Paule Tomi - Une vie au musée

  

La douceur des mots, la quiétude des lieux, baignés par la beauté, l’art et l’amour  : une vie rêvée en somme… Par Paule Tomi 

  

  

Une vie au musée

  

C’est bien calme aujourd’hui. J’apprécie parfois ces moments de vide, mais le plus souvent, je m’ennuie. 

Je préfère voir passer les curieux. J’aime susciter l’admiration, l’étonnement. Parfois, le calme religieux du musée fait place aux cris des enfants. Il y a ceux qui sont trainés par leurs parents et qui rechignent un peu. 

Quand ils passent devant moi, certains s’étonnent : « Pourquoi elle est toute nue la dame ? » 

Je les trouve parfois un peu impolis, mais quelque part, ça m’amuse.

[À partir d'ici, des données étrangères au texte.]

-- ==== Sys2Proof/Tests/Slice0.lean ====
section
/-! SUPPORT. The model's own tests: the well-formedness smoke, one word per instruction written out from the spec's
encodings (30_encoding.md R82, R84 to R89), single steps with the expected values of 95_test_vectors.md (the row is
named at each test), and a witness for the hypotheses of every statement that has some. -/

namespace Sys2Proof.Tests

open Sys2Proof Sys2Proof.Machine

/-! ## Well-formedness (R85) -/

theorem test_wf_refuses_sys_of_cls : (Instr.sys 0x0E0#12).wellFormed = false := by decide
theorem test_wf_refuses_sys_of_ret : (Instr.sys 0x0EE#12).wellFormed = false := by decide
theorem test_wf_accepts_sys : (Instr.sys 0x123#12).wellFormed = true := by decide
theorem test_wf_accepts_drw : (Instr.drw 0xF#4 0xF#4 0xF#4).wellFormed = true := by decide

/-! ## Decoding words of the spec: every family, every constructor -/

theorem test_decode_family0 : decode 0x00E0#16 = .ok .cls ∧ decode 0x00EE#16 = .ok .ret ∧
    decode 0x0123#16 = .ok (.sys 0x123#12) := by decide

theorem test_decode_jumps : decode 0x1FFF#16 = .ok (.jp 0xFFF#12) ∧ decode 0x2204#16 = .ok (.call 0x204#12) ∧
    decode 0xA123#16 = .ok (.ldI 0x123#12) ∧ decode 0xB300#16 = .ok (.jpV0 0x300#12) := by decide

theorem test_decode_bytes : decode 0x3042#16 = .ok (.seByte 0x0#4 0x42#8) ∧
    decode 0x4542#16 = .ok (.sneByte 0x5#4 0x42#8) ∧ decode 0x6F12#16 = .ok (.ldByte 0xF#4 0x12#8) ∧
    decode 0x7F01#16 = .ok (.addByte 0xF#4 0x01#8) ∧ decode 0xC0F0#16 = .ok (.rnd 0x0#4 0xF0#8) := by decide

theorem test_decode_register_skips : decode 0x5120#16 = .ok (.seReg 0x1#4 0x2#4) ∧
    decode 0x9120#16 = .ok (.sneReg 0x1#4 0x2#4) ∧ decode 0x5121#16 = .error (.unknownOpcode 0x5121#16) ∧
    decode 0x9121#16 = .error (.unknownOpcode 0x9121#16) := by decide

theorem test_decode_alu_low : decode 0x8120#16 = .ok (.ldReg 0x1#4 0x2#4) ∧
    decode 0x8121#16 = .ok (.orReg 0x1#4 0x2#4) ∧ decode 0x8122#16 = .ok (.andReg 0x1#4 0x2#4) ∧
    decode 0x8123#16 = .ok (.xorReg 0x1#4 0x2#4) ∧ decode 0x8124#16 = .ok (.addReg 0x1#4 0x2#4) := by decide

theorem test_decode_alu_high : decode 0x8125#16 = .ok (.subReg 0x1#4 0x2#4) ∧
    decode 0x8126#16 = .ok (.shr 0x1#4 0x2#4) ∧ decode 0x8127#16 = .ok (.subnReg 0x1#4 0x2#4) ∧
    decode 0x812E#16 = .ok (.shl 0x1#4 0x2#4) ∧ decode 0x8128#16 = .error (.unknownOpcode 0x8128#16) := by decide

theorem test_decode_display_keys : decode 0xD015#16 = .ok (.drw 0x0#4 0x1#4 0x5#4) ∧
    decode 0xE29E#16 = .ok (.skp 0x2#4) ∧ decode 0xE2A1#16 = .ok (.sknp 0x2#4) ∧
    decode 0xE0FF#16 = .error (.unknownOpcode 0xE0FF#16) := by decide

theorem test_decode_familyF_low : decode 0xF107#16 = .ok (.ldVxDt 0x1#4) ∧ decode 0xF30A#16 = .ok (.ldVxK 0x3#4) ∧
    decode 0xF015#16 = .ok (.ldDtVx 0x0#4) ∧ decode 0xF018#16 = .ok (.ldStVx 0x0#4) ∧
    decode 0xF01E#16 = .ok (.addI 0x0#4) := by decide

theorem test_decode_familyF_high : decode 0xF029#16 = .ok (.ldF 0x0#4) ∧ decode 0xFA33#16 = .ok (.ldB 0xA#4) ∧
    decode 0xF255#16 = .ok (.storeRegs 0x2#4) ∧ decode 0xF265#16 = .ok (.loadRegs 0x2#4) ∧
    decode 0xF0FF#16 = .error (.unknownOpcode 0xF0FF#16) := by decide

/-- R51: the byte at the lower address is bits 15:8. -/
theorem test_decode_big_endian : decodeBytes [0x12#8, 0x34#8, 0x56#8] = .ok (.jp 0x234#12, [0x56#8]) ∧
    decodeBytes [0x12#8] = .error .truncated := by decide

theorem test_decodeTableWord : decodeTableWord 16 0xD015 = some (.drw 0x0#4 0x1#4 0x5#4) ∧
    decodeTableWord 16 0x5121 = none := by decide

/-! ## One step -/

/-- The state after one step; the state itself where a step gives none. -/
def next (s : State) : State :=
  match step s with
  | .next t => t
  | _ => s

/-- The state after one step of a word placed at PC. -/
def after (w : Word) (s : State) : State := next (s.storeWordAtPc w)

/-- The reset state with registers V0, V1, VF, I set (the set-up column of 95_test_vectors.md). -/
def with01F (v0 v1 vf : Byte) : State := ((State.reset.setV 0#4 v0).setV 1#4 v1).setV 0xF#4 vf

/-- The reset state under `DATA_OOB = wrap`. -/
def wrapping (s : State) : State := { s with params := { s.params with dataOob := .wrap } }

Il faut bien dire que je suis le seul nu du musée Fesch. Est-ce pour cela que l’on m’a cachée dans cette petite salle ? Cachée mais remarquable et remarquée ! C’est avec plaisir que j’exhibe la blancheur de mes chairs. J’aime mon corps, sa féminité et sa force. La tendresse n’est pas sans énergie. Femme et oiseau, nous nous mêlons dans la pureté d’un érotisme symbolique. Et ce cygne dont le bec me dévore les lèvres cache à demi ma nudité. 

C’est que j’ai ma pudeur ! C’est la beauté que j’offre à tous ces regards. Et je ne dévoile aux visiteurs qu’une facette de ce que je suis. Un mystère demeure. Je le vois bien dans les yeux de mes admirateurs, cette fascination interrogative. 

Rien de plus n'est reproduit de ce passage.